Information >>
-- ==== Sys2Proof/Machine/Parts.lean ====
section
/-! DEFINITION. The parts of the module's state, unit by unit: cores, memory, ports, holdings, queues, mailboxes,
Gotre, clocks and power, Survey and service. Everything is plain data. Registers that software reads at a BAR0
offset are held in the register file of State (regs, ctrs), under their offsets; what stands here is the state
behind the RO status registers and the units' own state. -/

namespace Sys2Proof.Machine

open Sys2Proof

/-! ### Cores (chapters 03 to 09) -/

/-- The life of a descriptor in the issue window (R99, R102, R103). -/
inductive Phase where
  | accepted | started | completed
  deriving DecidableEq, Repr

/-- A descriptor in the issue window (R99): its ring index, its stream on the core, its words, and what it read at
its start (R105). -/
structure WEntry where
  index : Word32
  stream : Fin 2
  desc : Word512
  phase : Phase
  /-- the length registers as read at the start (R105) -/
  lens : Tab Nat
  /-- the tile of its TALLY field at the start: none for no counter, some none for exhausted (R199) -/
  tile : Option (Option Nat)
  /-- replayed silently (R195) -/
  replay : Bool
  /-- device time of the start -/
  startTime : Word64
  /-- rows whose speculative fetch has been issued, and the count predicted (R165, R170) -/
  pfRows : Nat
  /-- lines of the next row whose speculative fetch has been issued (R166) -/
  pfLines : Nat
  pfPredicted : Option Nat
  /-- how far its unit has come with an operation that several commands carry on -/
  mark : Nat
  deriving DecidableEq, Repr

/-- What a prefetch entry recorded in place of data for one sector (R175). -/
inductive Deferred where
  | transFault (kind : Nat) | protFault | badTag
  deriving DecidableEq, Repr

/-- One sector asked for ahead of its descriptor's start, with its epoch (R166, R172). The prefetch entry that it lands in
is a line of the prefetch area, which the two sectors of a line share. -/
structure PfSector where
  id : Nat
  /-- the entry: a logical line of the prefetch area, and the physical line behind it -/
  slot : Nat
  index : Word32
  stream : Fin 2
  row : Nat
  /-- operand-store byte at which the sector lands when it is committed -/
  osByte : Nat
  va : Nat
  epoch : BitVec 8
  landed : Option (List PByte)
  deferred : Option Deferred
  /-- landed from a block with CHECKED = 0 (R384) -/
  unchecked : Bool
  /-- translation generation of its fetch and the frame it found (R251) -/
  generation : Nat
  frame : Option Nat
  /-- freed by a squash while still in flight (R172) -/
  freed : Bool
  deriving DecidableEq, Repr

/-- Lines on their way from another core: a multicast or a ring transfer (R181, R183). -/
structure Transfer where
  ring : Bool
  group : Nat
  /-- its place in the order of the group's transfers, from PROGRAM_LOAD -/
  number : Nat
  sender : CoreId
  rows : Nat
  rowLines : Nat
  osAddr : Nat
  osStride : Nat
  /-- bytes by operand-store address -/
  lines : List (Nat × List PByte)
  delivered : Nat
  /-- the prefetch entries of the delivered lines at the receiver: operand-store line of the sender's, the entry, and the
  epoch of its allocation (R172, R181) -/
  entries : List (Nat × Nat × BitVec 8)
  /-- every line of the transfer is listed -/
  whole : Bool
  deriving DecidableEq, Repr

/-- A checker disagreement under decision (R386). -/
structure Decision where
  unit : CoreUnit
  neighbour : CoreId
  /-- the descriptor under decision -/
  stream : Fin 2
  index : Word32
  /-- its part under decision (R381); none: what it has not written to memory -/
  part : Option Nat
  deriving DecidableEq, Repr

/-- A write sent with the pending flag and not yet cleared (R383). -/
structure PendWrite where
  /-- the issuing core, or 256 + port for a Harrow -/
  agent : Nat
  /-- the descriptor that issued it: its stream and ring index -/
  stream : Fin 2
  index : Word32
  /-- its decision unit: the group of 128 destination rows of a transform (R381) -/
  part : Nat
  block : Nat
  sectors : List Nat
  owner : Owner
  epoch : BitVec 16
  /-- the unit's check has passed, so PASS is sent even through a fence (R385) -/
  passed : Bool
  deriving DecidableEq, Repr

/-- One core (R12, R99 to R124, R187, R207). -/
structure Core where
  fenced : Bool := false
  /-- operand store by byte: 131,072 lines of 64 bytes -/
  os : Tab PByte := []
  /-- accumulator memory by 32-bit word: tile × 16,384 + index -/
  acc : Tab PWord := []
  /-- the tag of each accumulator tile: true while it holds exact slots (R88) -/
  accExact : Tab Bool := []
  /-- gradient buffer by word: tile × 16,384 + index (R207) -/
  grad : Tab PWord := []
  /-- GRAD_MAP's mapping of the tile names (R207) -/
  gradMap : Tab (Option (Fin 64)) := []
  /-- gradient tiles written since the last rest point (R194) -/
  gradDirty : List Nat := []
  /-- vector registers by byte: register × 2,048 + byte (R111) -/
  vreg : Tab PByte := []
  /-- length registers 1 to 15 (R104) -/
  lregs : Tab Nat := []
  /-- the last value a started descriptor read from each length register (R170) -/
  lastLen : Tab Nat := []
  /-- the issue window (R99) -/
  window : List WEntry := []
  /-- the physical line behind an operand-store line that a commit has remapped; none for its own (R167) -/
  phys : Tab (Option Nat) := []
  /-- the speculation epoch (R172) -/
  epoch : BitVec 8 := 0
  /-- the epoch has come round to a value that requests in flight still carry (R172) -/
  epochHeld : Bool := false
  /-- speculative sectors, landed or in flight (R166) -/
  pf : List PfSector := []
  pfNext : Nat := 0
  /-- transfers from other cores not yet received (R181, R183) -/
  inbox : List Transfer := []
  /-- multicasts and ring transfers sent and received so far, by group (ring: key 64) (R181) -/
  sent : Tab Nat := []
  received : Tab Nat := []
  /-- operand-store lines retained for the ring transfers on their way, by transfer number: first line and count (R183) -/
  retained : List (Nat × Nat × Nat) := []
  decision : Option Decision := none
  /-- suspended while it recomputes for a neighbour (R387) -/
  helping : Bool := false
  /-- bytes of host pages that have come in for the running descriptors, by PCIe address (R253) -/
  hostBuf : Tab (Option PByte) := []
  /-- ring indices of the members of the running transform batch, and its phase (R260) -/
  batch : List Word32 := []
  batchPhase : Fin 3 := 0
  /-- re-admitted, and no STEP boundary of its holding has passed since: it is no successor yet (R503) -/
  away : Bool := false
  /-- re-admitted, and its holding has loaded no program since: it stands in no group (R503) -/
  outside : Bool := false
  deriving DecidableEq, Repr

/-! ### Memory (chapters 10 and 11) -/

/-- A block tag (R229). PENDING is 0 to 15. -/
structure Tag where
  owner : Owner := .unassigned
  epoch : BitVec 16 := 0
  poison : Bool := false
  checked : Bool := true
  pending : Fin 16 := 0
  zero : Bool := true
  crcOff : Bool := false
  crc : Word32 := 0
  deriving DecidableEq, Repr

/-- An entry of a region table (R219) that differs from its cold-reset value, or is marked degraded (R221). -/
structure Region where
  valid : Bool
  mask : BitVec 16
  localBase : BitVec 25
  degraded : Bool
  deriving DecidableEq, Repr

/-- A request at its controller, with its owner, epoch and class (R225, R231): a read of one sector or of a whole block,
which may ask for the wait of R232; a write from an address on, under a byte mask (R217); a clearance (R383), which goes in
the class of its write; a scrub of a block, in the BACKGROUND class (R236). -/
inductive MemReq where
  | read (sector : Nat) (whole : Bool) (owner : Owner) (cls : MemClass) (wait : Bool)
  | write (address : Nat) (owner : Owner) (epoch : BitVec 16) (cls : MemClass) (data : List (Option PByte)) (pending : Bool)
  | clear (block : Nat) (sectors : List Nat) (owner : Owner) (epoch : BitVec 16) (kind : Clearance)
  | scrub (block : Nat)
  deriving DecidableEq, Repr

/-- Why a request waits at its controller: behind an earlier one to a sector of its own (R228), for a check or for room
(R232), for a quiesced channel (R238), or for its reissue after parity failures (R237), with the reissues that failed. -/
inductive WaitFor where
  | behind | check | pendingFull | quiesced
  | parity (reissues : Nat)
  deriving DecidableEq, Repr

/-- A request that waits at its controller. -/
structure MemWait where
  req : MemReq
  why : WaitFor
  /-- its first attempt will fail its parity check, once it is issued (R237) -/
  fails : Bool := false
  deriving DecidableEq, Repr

Exercise requirements >> Across the entries above, work out how many lines hold "issued". The answer is that number alone.

Task solution >> 4